Just seven per cent of Australians changed their superannuation accounts last year, according to the latest survey by research house Investment Trends.
The industry-wide survey found that of those people who had switched super the vast majority, or 40 per cent, did so because they changed jobs and not because of fees or performance.
Of those surveyed 28 per cent said they changed superannuation because, they felt it was time and 26 per cent said they switched because they were unhappy with fees and costs.
A further 19 per cent said they swapped because of performance.
ING Australia chief executive Paul Bedbrook said he was not surprised by the findings.
"Most investors are apathetic . . . when a bear market comes we'll see more switching," Bedbrook said.
The findings fly in the face of the recent drive by superannuation funds to pour millions of dollars into marketing themselves through television and the media.

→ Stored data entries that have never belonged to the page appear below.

-- ==== Sys2Proof/Laws/Memory.lean ====
section
/-!
SUPPORT. Memory: reads after writes, and that every memory operation keeps the canonical form.
-/

namespace Sys2Proof.Machine

/-- Without entries for an address it reads as it did at reset. -/
theorem Memory.read_filter (m : Memory) (a b : Nat) :
    Memory.read (m.filter fun c => c.1 != a) b =
      if b = a then Memory.background a else m.read b := by
  induction m with
  | nil => by_cases h : b = a <;> simp [Memory.read, h]
  | cons c m ih =>
    obtain ⟨p, w⟩ := c
    by_cases hp : p = a
    · subst hp
      by_cases hb : b = p
      · simp [hb] at ih ⊢; exact ih
      · simp [hb, Ne.symm hb, Memory.read] at ih ⊢; exact ih
    · by_cases hb : b = a
      · subst hb
        simp [hp, Memory.read] at ih ⊢; exact ih
      · simp only [List.filter_cons, bne_iff_ne, ne_eq, hp, not_false_eq_true, ↓reduceIte,
          Memory.read, hb] at ih ⊢
        rw [ih]

/-- A read after an insertion into a list with no entry for the address. -/
theorem Memory.read_insert (m : Memory) (a : Nat) (w : Byte) (b : Nat) (h : ∀ c ∈ m, c.1 ≠ a) :
    Memory.read (Memory.insert a w m) b = if b = a then w else m.read b := by
  induction m with
  | nil =>
    by_cases hb : b = a
    · simp [Memory.insert, Memory.read, hb]
    · simp [Memory.insert, Memory.read, hb, Ne.symm hb]
  | cons c m ih =>
    obtain ⟨p, u⟩ := c
    have hp : p ≠ a := h (p, u) (by simp)
    have ih := ih fun c hc => h c (by simp [hc])
    unfold Memory.insert
    split
    · by_cases hb : b = a
      · simp [Memory.read, hb]
      · simp [Memory.read, hb, Ne.symm hb]
    · by_cases hb : b = a
      · subst hb; simp [Memory.read, hp, ih]
      · simp only [Memory.read, ih, hb, ↓reduceIte]

/-- A read after a write: the byte written at its address, every other byte as it was. -/
theorem Memory.read_write (m : Memory) (a : Nat) (w : Byte) (b : Nat) (ha : a < 4096) :
    Memory.read (Memory.write m a w) b = if b = a then w else m.read b := by
  unfold Memory.write
  rw [if_pos ha]
  split
  · rename_i hw
    rw [Memory.read_filter]
    by_cases hb : b = a <;> simp [hb, hw]
  · rw [Memory.read_insert _ _ _ _ (by simp), Memory.read_filter]
    by_cases hb : b = a <;> simp [hb]

/-- A read after writing a run of bytes that all exist. -/
theorem Memory.read_writeBytes (m : Memory) (a : Nat) (ws : List Byte) (b : Nat)
    (ha : a + ws.length ≤ 4096) :
    Memory.read (Memory.writeBytes m a ws) b =
      if h : a ≤ b ∧ b < a + ws.length then ws[b - a]'(by omega) else m.read b := by
  induction ws generalizing m a with
  | nil => simp [Memory.writeBytes]
  | cons w ws ih =>
    simp only [List.length_cons] at ha
    rw [Memory.writeBytes, ih _ _ (by omega), Memory.read_write _ _ _ _ (by omega)]
    by_cases h1 : a + 1 ≤ b ∧ b < a + 1 + ws.length
    · have h2 : a ≤ b ∧ b < a + (w :: ws).length := by simp; omega
      rw [dif_pos h1, dif_pos h2]
      simp [show b - a = (b - (a + 1)) + 1 by omega]
    · rw [dif_neg h1]
      by_cases h4 : b = a
      · rw [if_pos h4, dif_pos (by simp; omega)]
        simp [h4]
      · rw [if_neg h4, dif_neg (by simp; omega)]

/-- Reading a byte of the state after `storeBytes`. -/
theorem byteAt_storeBytes (s : State) (a : Nat) (ws : List Byte) (b : Nat)
    (ha : a + ws.length ≤ 4096) :
    (s.storeBytes a ws).byteAt b =
      if h : a ≤ b ∧ b < a + ws.length then ws[b - a]'(by omega) else s.byteAt b :=
  Memory.read_writeBytes s.mem a ws b ha

/-- Which entries a list holds after an insertion. -/
theorem Memory.mem_insert {m : Memory} {a : Nat} {w : Byte} {c : Host.Cell} :
    c ∈ Memory.insert a w m ↔ c = (a, w) ∨ c ∈ m := by
  induction m with
  | nil => simp [Memory.insert]
  | cons d m ih =>
    unfold Memory.insert
    split
    · simp
    · simp only [List.mem_cons, ih]; tauto

/-- An insertion keeps the addresses rising. -/
theorem Memory.insert_rising {m : Memory} {a : Nat} {w : Byte}
    (hm : m.Pairwise fun p q => p.1 < q.1) (h : ∀ c ∈ m, c.1 ≠ a) :
    (Memory.insert a w m).Pairwise fun p q => p.1 < q.1 := by
  induction m with
  | nil => simp [Memory.insert]
  | cons d m ih =>
    have hd := List.pairwise_cons.mp hm
    have hne : d.1 ≠ a := h d (by simp)
    unfold Memory.insert
    split
    · rename_i hlt
      refine List.pairwise_cons.mpr ⟨?_, hm⟩
      intro c hc
      rcases List.mem_cons.mp hc with rfl | hc
      · exact hlt
      · exact lt_trans hlt (hd.1 c hc)
    · refine List.pairwise_cons.mpr ⟨?_, ih hd.2 fun c hc => h c (by simp [hc])⟩
      intro c hc
      rcases Memory.mem_insert.mp hc with rfl | hc
      · simp only; omega
      · exact hd.1 c hc

/-- A write keeps the canonical form. -/
theorem Memory.write_wf {m : Memory} (a : Nat) (w : Byte) (hm : m.wf) : (m.write a w).wf := by
  obtain ⟨hp, hc⟩ := hm
  have hf : (m.filter fun c => c.1 != a).Pairwise fun p q => p.1 < q.1 := hp.filter _
  unfold Memory.write
  split
  · rename_i ha
    split
    · exact ⟨hf, fun c h => hc c (List.mem_filter.mp h).1⟩
    · rename_i hw
      refine ⟨Memory.insert_rising hf (by simp), fun c h => ?_⟩
      rcases Memory.mem_insert.mp h with rfl | h
      · exact ⟨ha, hw⟩
      · exact hc c (List.mem_filter.mp h).1
  · exact ⟨hp, hc⟩

/-- Writing a run of bytes keeps the canonical form. -/
theorem Memory.writeBytes_wf {m : Memory} (a : Nat) (ws : List Byte) (hm : m.wf) :
    (m.writeBytes a ws).wf := by
  induction ws generalizing m a with
  | nil => exact hm
  | cons w ws ih => exact ih _ (Memory.write_wf a w hm)

/-- Reset's memory is in canonical form. -/
theorem reset_mem_wf : State.reset.mem.wf := by decide

/-- Two canonical memories that read alike are the same list. -/
theorem Memory.ext_of_wf {m m' : Memory} (hm : m.wf) (hm' : m'.wf)
    (h : ∀ a, m.read a = m'.read a) : m = m' := by
  have key : ∀ {m : Memory}, m.wf → ∀ c : Host.Cell,
      c ∈ m ↔ m.read c.1 = c.2 ∧ c.2 ≠ Memory.background c.1 := by
    intro m hm c
    induction m with
    | nil => simp only [List.not_mem_nil, Memory.read, false_iff]; rintro ⟨h1, h2⟩; exact h2 h1.symm
    | cons d m ih =>
      obtain ⟨hp, hc⟩ := hm
      have hd := List.pairwise_cons.mp hp
      have ih := ih ⟨hd.2, fun c h => hc c (by simp [h])⟩
      simp only [List.mem_cons, ih, Memory.read]
      by_cases hdc : d.1 = c.1
      · have hd2 := (hc d (by simp)).2
        have hno : c ∉ m := fun hcm => by have := hd.1 c hcm; omega
        rw [← ih]
        simp only [hno, or_false, hdc, ↓reduceIte]
        constructor
        · rintro rfl; exact ⟨rfl, hd2⟩
        · rintro ⟨h1, -⟩; exact Prod.ext hdc.symm h1.symm
      · simp only [hdc, ↓reduceIte, or_iff_right_iff_imp]
        rintro rfl; exact absurd rfl hdc
  refine List.Perm.eq_of_pairwise (le := fun p q : Host.Cell => p.1 < q.1) ?_ hm.1 hm'.1 ?_
  · intro a b _ _ h1 h2; omega
  · refine (List.perm_ext_iff_of_nodup ?_ ?_).mpr fun c => by rw [key hm, key hm', h]
    · exact hm.1.imp fun h e => by subst e; omega
    · exact hm'.1.imp fun h e => by subst e; omega

end Sys2Proof.Machine
end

Industry and retail funds have been waging campaigns to lure members on the back of lower fees and good advice.
Investment Trends' survey, however, showed that just five per cent of those who swapped super funds did so because of television advertising.
Only 14 per cent said they changed funds because of advice from planners.
The survey also found that one of the key concerns from those that switched super funds was in the length and clarity of product disclosure statements.
Many said that they wanted shorter documents written in plain English with better presentation.
A panel of industry specialists debating the issue at this year's Investment and Financial Services Association conference agreed, however, that shortening the product disclosure statement could threaten the protection of consumers.
"The weight of the document gives weight to the decision," Bedbrook said.